(Saved data entries)
※
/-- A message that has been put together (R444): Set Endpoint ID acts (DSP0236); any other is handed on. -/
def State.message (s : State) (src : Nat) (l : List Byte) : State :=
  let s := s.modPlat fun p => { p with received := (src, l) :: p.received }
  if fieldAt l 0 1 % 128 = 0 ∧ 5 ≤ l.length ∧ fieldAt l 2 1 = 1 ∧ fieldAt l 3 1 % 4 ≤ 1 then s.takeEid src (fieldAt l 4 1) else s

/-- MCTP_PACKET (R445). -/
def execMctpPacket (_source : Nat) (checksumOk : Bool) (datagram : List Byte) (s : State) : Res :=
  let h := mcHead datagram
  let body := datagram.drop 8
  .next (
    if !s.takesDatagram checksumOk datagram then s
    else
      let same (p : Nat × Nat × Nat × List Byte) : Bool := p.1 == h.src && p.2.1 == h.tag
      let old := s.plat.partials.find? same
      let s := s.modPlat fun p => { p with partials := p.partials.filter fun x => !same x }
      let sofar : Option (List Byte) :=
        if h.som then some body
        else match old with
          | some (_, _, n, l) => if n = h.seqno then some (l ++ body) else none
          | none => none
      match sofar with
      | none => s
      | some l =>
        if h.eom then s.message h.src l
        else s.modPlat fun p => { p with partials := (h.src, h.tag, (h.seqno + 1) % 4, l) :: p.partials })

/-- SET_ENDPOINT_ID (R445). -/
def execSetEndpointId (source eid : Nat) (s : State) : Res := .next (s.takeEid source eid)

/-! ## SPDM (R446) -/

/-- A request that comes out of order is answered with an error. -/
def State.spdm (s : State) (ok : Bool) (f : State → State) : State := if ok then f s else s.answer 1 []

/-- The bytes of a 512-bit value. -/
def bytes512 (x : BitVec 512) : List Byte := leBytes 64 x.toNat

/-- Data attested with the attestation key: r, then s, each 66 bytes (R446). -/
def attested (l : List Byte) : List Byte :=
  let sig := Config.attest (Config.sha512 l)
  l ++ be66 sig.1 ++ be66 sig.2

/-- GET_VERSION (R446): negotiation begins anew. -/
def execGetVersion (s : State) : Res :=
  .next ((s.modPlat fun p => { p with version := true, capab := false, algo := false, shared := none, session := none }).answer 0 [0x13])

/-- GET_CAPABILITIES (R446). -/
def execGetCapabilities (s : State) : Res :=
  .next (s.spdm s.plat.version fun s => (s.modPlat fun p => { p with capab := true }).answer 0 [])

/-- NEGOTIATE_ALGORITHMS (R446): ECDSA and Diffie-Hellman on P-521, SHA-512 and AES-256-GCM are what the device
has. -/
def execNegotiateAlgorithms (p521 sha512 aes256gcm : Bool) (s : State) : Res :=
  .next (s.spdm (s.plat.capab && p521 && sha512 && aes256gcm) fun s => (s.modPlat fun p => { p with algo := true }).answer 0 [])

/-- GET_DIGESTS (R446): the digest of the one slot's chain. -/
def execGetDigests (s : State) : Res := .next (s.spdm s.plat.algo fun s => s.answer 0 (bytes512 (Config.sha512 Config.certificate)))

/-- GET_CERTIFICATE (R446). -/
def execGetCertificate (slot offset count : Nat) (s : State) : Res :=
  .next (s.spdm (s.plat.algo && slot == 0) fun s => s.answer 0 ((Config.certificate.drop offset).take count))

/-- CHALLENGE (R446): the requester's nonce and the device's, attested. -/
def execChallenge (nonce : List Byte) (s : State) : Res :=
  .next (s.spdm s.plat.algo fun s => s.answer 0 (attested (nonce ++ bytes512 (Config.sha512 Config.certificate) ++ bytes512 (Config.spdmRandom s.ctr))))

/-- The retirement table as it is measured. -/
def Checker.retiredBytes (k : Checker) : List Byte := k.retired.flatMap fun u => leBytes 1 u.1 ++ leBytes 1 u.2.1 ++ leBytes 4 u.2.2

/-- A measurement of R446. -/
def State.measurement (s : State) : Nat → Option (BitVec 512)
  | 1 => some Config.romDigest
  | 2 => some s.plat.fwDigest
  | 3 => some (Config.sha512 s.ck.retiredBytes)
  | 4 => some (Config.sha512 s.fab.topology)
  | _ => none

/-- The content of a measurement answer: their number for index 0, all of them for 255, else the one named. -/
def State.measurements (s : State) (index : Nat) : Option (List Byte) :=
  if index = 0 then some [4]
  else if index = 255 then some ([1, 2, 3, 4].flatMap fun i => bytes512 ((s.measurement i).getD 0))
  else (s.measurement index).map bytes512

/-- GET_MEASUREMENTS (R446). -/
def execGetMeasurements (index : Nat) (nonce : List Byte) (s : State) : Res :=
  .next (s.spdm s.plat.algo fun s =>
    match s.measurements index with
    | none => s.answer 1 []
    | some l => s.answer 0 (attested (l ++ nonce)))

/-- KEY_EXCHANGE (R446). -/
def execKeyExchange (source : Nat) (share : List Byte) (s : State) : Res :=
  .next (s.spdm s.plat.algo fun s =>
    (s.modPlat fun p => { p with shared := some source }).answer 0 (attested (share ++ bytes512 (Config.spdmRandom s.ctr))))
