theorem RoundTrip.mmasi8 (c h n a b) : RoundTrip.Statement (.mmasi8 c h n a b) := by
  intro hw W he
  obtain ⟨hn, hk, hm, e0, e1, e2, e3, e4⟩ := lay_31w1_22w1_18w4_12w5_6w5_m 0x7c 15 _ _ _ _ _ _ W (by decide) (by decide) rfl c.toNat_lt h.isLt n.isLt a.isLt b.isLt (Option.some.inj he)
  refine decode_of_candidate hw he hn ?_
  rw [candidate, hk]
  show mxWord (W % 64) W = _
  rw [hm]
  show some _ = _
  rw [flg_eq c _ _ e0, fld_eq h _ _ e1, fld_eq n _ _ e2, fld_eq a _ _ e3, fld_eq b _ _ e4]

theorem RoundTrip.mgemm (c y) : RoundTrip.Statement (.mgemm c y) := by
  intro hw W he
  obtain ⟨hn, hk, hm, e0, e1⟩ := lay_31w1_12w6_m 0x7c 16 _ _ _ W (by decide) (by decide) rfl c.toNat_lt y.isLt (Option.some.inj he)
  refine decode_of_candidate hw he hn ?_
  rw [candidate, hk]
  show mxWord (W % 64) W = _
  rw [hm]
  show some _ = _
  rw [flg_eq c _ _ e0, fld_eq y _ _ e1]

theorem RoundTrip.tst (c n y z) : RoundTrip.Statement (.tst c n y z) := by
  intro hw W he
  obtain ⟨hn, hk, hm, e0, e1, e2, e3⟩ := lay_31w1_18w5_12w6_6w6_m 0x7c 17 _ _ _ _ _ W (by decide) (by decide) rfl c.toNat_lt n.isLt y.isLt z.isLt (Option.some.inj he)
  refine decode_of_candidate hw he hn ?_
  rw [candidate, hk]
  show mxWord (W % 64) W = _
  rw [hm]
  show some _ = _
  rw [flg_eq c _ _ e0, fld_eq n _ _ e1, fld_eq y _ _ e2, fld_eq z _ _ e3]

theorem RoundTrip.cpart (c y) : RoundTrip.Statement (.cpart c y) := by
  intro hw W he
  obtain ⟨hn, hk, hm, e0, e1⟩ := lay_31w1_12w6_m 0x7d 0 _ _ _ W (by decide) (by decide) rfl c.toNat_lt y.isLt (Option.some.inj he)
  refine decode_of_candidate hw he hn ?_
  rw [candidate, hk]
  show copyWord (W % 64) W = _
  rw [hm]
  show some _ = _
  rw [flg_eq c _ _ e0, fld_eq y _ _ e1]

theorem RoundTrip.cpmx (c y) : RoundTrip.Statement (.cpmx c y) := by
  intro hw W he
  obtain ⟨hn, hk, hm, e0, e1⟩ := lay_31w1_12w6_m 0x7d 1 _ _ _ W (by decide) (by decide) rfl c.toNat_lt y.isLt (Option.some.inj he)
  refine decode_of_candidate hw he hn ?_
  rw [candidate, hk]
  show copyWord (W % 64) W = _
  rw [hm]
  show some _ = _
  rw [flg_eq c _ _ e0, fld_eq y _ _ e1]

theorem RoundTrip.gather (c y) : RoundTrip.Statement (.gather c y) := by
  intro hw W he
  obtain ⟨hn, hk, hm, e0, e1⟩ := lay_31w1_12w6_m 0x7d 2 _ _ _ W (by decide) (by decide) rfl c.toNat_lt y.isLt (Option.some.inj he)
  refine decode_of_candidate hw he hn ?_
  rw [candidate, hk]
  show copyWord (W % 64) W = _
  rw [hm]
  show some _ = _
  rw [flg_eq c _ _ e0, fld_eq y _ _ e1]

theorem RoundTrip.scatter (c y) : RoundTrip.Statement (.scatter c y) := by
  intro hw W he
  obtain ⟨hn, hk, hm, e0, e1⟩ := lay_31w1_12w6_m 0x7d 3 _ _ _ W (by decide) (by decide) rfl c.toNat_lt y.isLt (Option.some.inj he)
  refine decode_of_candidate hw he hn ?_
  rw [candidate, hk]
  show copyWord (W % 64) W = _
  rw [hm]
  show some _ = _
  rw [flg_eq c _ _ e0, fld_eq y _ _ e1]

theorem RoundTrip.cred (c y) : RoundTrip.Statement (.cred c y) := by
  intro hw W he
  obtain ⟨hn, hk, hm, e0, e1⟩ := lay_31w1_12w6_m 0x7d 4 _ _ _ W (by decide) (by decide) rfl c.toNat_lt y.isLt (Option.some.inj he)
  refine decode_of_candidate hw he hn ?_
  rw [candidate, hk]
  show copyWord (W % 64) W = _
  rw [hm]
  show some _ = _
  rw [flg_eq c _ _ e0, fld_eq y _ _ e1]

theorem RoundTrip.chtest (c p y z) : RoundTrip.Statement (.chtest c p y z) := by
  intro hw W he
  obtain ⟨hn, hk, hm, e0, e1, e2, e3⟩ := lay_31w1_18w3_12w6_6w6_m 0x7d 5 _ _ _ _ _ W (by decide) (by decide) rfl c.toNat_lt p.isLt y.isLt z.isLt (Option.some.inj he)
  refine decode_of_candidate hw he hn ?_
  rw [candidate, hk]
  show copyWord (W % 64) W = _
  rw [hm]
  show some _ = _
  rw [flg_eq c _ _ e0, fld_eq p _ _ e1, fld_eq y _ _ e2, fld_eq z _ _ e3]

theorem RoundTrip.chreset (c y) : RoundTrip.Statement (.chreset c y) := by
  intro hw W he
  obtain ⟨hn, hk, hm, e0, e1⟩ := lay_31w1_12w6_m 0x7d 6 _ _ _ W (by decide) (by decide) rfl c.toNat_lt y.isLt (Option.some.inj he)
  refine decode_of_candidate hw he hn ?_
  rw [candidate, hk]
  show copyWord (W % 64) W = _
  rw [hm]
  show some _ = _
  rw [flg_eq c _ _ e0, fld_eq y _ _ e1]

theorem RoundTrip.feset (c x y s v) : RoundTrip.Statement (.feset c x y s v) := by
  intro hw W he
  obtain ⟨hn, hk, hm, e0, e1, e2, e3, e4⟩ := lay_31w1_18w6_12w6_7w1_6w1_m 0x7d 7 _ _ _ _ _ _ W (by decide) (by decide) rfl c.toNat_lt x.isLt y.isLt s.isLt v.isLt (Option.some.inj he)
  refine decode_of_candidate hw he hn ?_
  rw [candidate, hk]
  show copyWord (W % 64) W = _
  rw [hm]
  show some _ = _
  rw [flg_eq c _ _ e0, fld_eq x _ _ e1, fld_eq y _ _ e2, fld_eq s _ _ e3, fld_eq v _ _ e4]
※
Task description - Taking the lines above, repeat exactly those from the line that contains "(s.spdm (s.plat.capab &&" through the line that contains "slot's chain. -/", and both of those lines as well. Include nothing else.

Your response -
  .next (s.spdm (s.plat.capab && p521 && sha512 && aes256gcm) fun s => (s.modPlat fun p => { p with algo := true }).answer 0 [])

/-- GET_DIGESTS (R446): the digest of the one slot's chain. -/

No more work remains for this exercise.